Le cortex préfrontal est impliqué dans des processus cognitifs comme l'acquisition de nouveau réflexes moteurs et des réponses à des stimulations sensorielles. A cet étage de traitement et d'intégration, la noradrénaline semble avoir une action modulatrice complexe sur le réseau formé des cellules pyramidales et des interneurones GABAergiques (Branchereau et coll., 1996). En retour, le cortex préfrontal influencerait le LC. Les données de la littérature sur ce sujet sont toutefois contradictoires. Par la même approche expérimentale, des influences inhibitrices ou facilitatrices ont été mises en évidence.

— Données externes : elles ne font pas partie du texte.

/-- The slot goes on: the pc, the retired count (R55) and the latency. -/
def finish (s : State) (k : Nat) (len lat : Nat) (n : Next) : State :=
  let on (x : Slot) : Slot :=
    { x with blk := none, joined := none, offer := none, dead := false, touch := none, skip := none, ready := s.cycle + lat }
  match n with
  | .fall => s.modSlot k fun x => { on x with pc := x.pc + BitVec.ofNat 64 len, retired := x.retired + 1 }
  | .to pc => s.modSlot k fun x => { on x with pc, retired := x.retired + 1 }
  | .restart => s.modSlot k fun x => { on x with pc := x.pc + BitVec.ofNat 64 len }
  | .gone => s

/-- What a joint instruction gives the trailing slot beside its pc: the destination register and slot state it set (R394). -/
def copyToTrail (op : Op) (lead trail : Slot) : Slot :=
  let t1 := match op.dst with
    | some d => if d.isQueue then trail else trail.setG d (lead.getG d)
    | none => trail
  let t2 := match op.i with
    | .feqry _ d _ | .poll _ _ _ d _ => t1.setP d (lead.getP d)
    | .rpop _ _ c => t1.setG c (lead.getG c)
    | .next .. => t1.setI lead.i
    | _ => t1
  { t2 with inl := lead.inl, prio := lead.prio, batch := lead.batch, pc := lead.pc, retired := lead.retired, ready := lead.ready,
            offer := none, tlvl := lead.tlvl }

/-! ### Taking a trap (R350 to R358) -/

def recordOf (s : State) (k : Nat) (cause : BitVec 8) (late : Bool) (pc tval : Word) (need : BitVec 4) (seq : BitVec 32) : FaultRec :=
  { cause, late, node := (s.slot k).node, tid := tidOf k, pc, addr := tval, need, seq := if late then seq else 0 }

/-- Put back the entries that an arrival has popped. -/
def putBack (s : State) (k : Nat) (b : Block) : State :=
  ((b.srcs.filter Reg.isQueue).zip b.popped).reverse.foldl (fun s e =>
    let bad := qBad s (coreOf k) (queueOf e.1)
    qSet s (coreOf k) (queueOf e.1) (e.2 :: qEntries s (coreOf k) (queueOf e.1)) (if bad.isEmpty then [] else false :: bad)) s

/-- The number of a barrier in the table of its context; for a quay slot `.qd` acts as `.sk` (R20, R207, R241) (DEDUCED log 38). -/
def barKey (s : State) (k : Nat) (sc : Scope) (id : BitVec 4) : Nat :=
  unitOf s k (scopeFor k sc) * 128 + (scopeFor k sc).code.toNat * 16 + id.toNat

/-- Whether a slot belongs to the unit of a barrier of slot `k` (R20, R287). -/
def inBarUnit (s : State) (k : Nat) (sc : Scope) (j : Nat) : Bool := barKey s j (scopeFor k sc) 0 == barKey s k sc 0

/-- Remove the last entry that a condition selects. -/
def dropLast {α : Type} (sel : α → Bool) (l : List α) : List α := (l.reverse.eraseP sel).reverse

/-- Withdraw the arrival with which a slot waits; where it was the first, the phase has no N (R285). -/
def Barrier.withdrawn (b : Barrier) (k : Nat) : Barrier :=
  { b with slots := dropLast (fun e => e.1 == k) b.slots,
           n := if (b.slots.head?.any fun e => e.1 == k) && !b.slots.tail.any fun e => e.1 == k then none else b.n }

/-- A slot whose phase of a barrier has completed is released: its `bar` is over, under the time of the phase (R242, R262). -/
def releaseBar (s : State) (k : Nat) : State :=
  match (s.slot k).blk with
  | some b =>
    match b.wait with
    | .bar sc _ id p =>
      let x := (s.ctx (ownerOf k)).bars.get {} (barKey s k sc id)
      if x.phase = p then s
      else
        let t := finish (s.modSlot k fun y => { y with tt := Time.later y.tt (x.doneTimes.get y.tt p.toNat) }) k b.instr.bytes 1 .fall
        if (t.slot k).chk = 1 then t.modSlot (trailOf k) (copyToTrail { i := b.instr, h := ⟨7, false⟩, pair := .joint } (t.slot k)) else t
    | _ => s
  | none => s

/-- A slot leaves its wait with no effect; an arrival at a barrier is withdrawn (R225, R285). -/
def abandon (s : State) (k : Nat) : State :=
  let s1 := match (s.slot k).blk with
    | some b =>
      match b.wait with
      | .bar sc _ id _ =>
        putBack (s.modCtx (ownerOf k) fun c =>
          { c with bars := c.bars.put (barKey s k sc id) ((c.bars.get {} (barKey s k sc id)).withdrawn k) }) k b
      | _ => s
    | none => s
  s1.modSlot k fun x => { x with blk := none, joined := none, touch := none, skip := none }

/-- Enter the handler (R354): the registers that record the trap, level 1, the pc at TVEC; with TVEC zero the task ends. -/
def enterHandler (s : State) (k : Nat) (cause : BitVec 8) (late : Bool) (pc tval : Word) (seq : BitVec 32)
    (need : BitVec 4) : State :=
  let c := s.core (coreOf k)
  let s1 := s.modSlot k fun x =>
    { x with cause, late, txpc := pc, tval, tseq := if late then seq else x.tseq, tlvl := true, dead := false,
             ready := s.cycle + 1, offer := none, skip := none }
  if c.tvec = 0 then taskAbrupt s1 (ownerOf k) (recordOf s1 k cause late pc tval need seq)
  else s1.modSlot k fun x => { x with pc := (c.tvec ++ (0 : BitVec 2)).zeroExtend 64 }

/-- Push a record of a restartable codelet again, as by `rpush`; it waits while the ring is full (R233, R358). -/
def pushAgain (s : State) (core : Nat) (r : Again) : State :=
  if ringFull (s.core core) then s.modCore core fun c => { c with again := c.again ++ [r] }
  else ringPush s core r.w0 r.w1 r.prio (recordNode s r.slot r.w1 r.node) r.time

/-- The records that wait for room on a ring go onto it while it has room (R233, R358). -/
def flushAgain (s : State) (core : Nat) : State :=
  (s.core core).again.foldl (fun s r =>
    if (s.core core).ring.length ≥ ringCap (s.core core) then s
    else ringPush (s.modCore core fun c => { c with again := c.again.erase r }) core r.w0 r.w1 r.prio (recordNode s r.slot r.w1 r.node) r.time) s

/-- A comparison that fails in a checked pair (R355, R358): a restartable codelet at level 0 runs again from its record, and what was handed
back to it is lost (R225), else the task ends. -/
def mismatch (s : State) (k : Nat) (tval : Word) : State :=
  let lead := leadOf (s.slot k) k
  let o := ownerOf k
  let s1 := boxAdd (s.modCtx o fun c => { c with counts := { c.counts with chkm := c.counts.chkm + 1 } })
    0x13 o (unitNo s k) []
  let s2 := [lead, trailOf lead].foldl (fun s j =>
    s.modSlot j fun x => { x with cause := Cause.chkMismatch.code, late := false, txpc := x.pc, tval }) s1
  match (s.slot lead).codelet, (s.slot lead).rstrt && !(s.slot k).tlvl with
  | some (w0, w1, prio), true =>
    let core := coreOf lead
    let s3 := cancelSlab s2 core fun slot _ => slot = lead || slot = trailOf lead
    let r : Again := { w0, w1, prio, slot := lead, node := (s.slot lead).node, time := (s.slot lead).tt }
    let s4 := loseHandbacks ([lead, trailOf lead].foldl (fun s j => s.modSlot j Slot.stop) s3) lead
    pushAgain s4 core r
  | _, _ => taskAbrupt s2 o (recordOf s2 k Cause.chkMismatch.code false (s.slot k).pc tval 0 0)

/-- Take a trap: the one operation for every cause (R350, R354 to R356, R358). -/
def takeTrap (s : State) (k : Nat) (t : Trap) (late : Bool) (pc : Word) (seq : BitVec 32) : State :=
  match t.cause with
  | .leaseOut => taskAbrupt s (ownerOf k) (recordOf s k t.cause.code late pc t.tval t.need seq)
  | .poison => contain s k (recordOf s k t.cause.code late pc t.tval t.need seq)
  | .chkMismatch => mismatch s k t.tval
  | c =>
    let s1 := abandon s k
    if (s.slot k).tlvl then taskAbrupt s1 (ownerOf k) (recordOf s k c.code late pc t.tval t.need seq)
    else enterHandler s1 k c.code late pc t.tval seq t.need

/-- A precise trap of the instruction at the slot's pc; ILLEGAL records its bytes (R96, R350). -/
def raise (s : State) (k : Nat) (t : Trap) : State :=
  let pc := (s.slot k).pc
  let tval := match t.cause with
    | .illegal => illegalTval s pc
    | .blockInCodelet => 0
    | _ => t.tval
  takeTrap s k { t with tval } false pc 0

/-- The order of pending traps (R355, R365): late, XHAND, DEADLOCK found in absence, EXPIRY_NOTICE. -/
def Pend.rank (p : Pend) : Nat :=
  if p.late then 0 else if p.cause = Cause.xhand.code then 1 else if p.cause = Cause.deadlock.code then 2 else 3

/-- Whether a pending trap may be taken at the slot's level: at level 1 only a late trap of an instruction dispatched there, or a DEADLOCK
of one issued there, which end the task (R355, R365). -/
def Pend.due (p : Pend) (tlvl : Bool) : Bool := !tlvl || ((p.late || p.cause == Cause.deadlock.code) && p.lvl)

/-- The pending trap that is taken first. -/
def Slot.nextPend (x : Slot) : Option Pend :=
  (x.pend.filter fun p => p.due x.tlvl).foldl (fun b p =>
    match b with
    | none => some p
    | some q =>
      if p.rank < q.rank || (p.rank = 0 && q.rank = 0 && (p.tseq - q.tseq).msb) then some p else some q) none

Ainsi, en effectuant des

inactivations réversibles du cortex par la lidocaïne chez le rat anesthésié, Sara et Hervé- Minvielle (1995) ont observé une augmentation de la décharge des neurones NA du LC. En outre, la stimulation du LC induit des réponses antidromiques de courtes latence suggérant une médiation par des interneurones restreints au LC. Dans certains cas, les neurones du LC et ceux du cortex préfrontal présentent des patrons d'activité en opposition de phase (Sara et Hervé-Minvielle, 1995). Plus récemment le groupe d'Aston-Jones a observé au contraire une diminution de la décharge des neurones du LC à la suite de l'inactivation du cortex par la lidocaïne (Jodo et coll., 1998). En effectuant des stimulations électriques brèves du cortex préfrontal, les auteurs ont observé inversement des réponses excitatrices des neurones du LC et celles-ci seraient de type glutamatergique (Jodo et Aston-Jones, 1997). L'évidente contradiction entre les deux études pourrait s'expliquer par les différents doses de lidocaïne et par les différents anesthésiques utilisés. Selon Jodo et coll. (1998), la kétamine utilisée par Sara et Hervé-Minvielle aurait induit un blocage des récepteurs-canaux de type NMDA et donc masqué l'influence excitatrice sur le LC en absence de lidocaïne. On doit admettre, cependant, que le blocage artefactuel de la transmission glutamatergique a permis de démasquer une influence inhibitrice, de sorte que la projection du cortex préfrontal sur le LC ne peut être considérée de façon catégorique comme purement excitatrice. De récentes études en microscopie électronique montrent en particulier la présence dans le LC de synapses enképhalinergiques sur les neurones NA projetant dans le cortex et sur des terminaisons excitatrices d'origine corticale sur les neurones NA (VanBockstaele et coll., 1996).

L'ensemble de ces données suggère un rôle important du PrH, du LPGI et du cortex préfrontal dans le contrôle de l'activité des neurones NA du LC.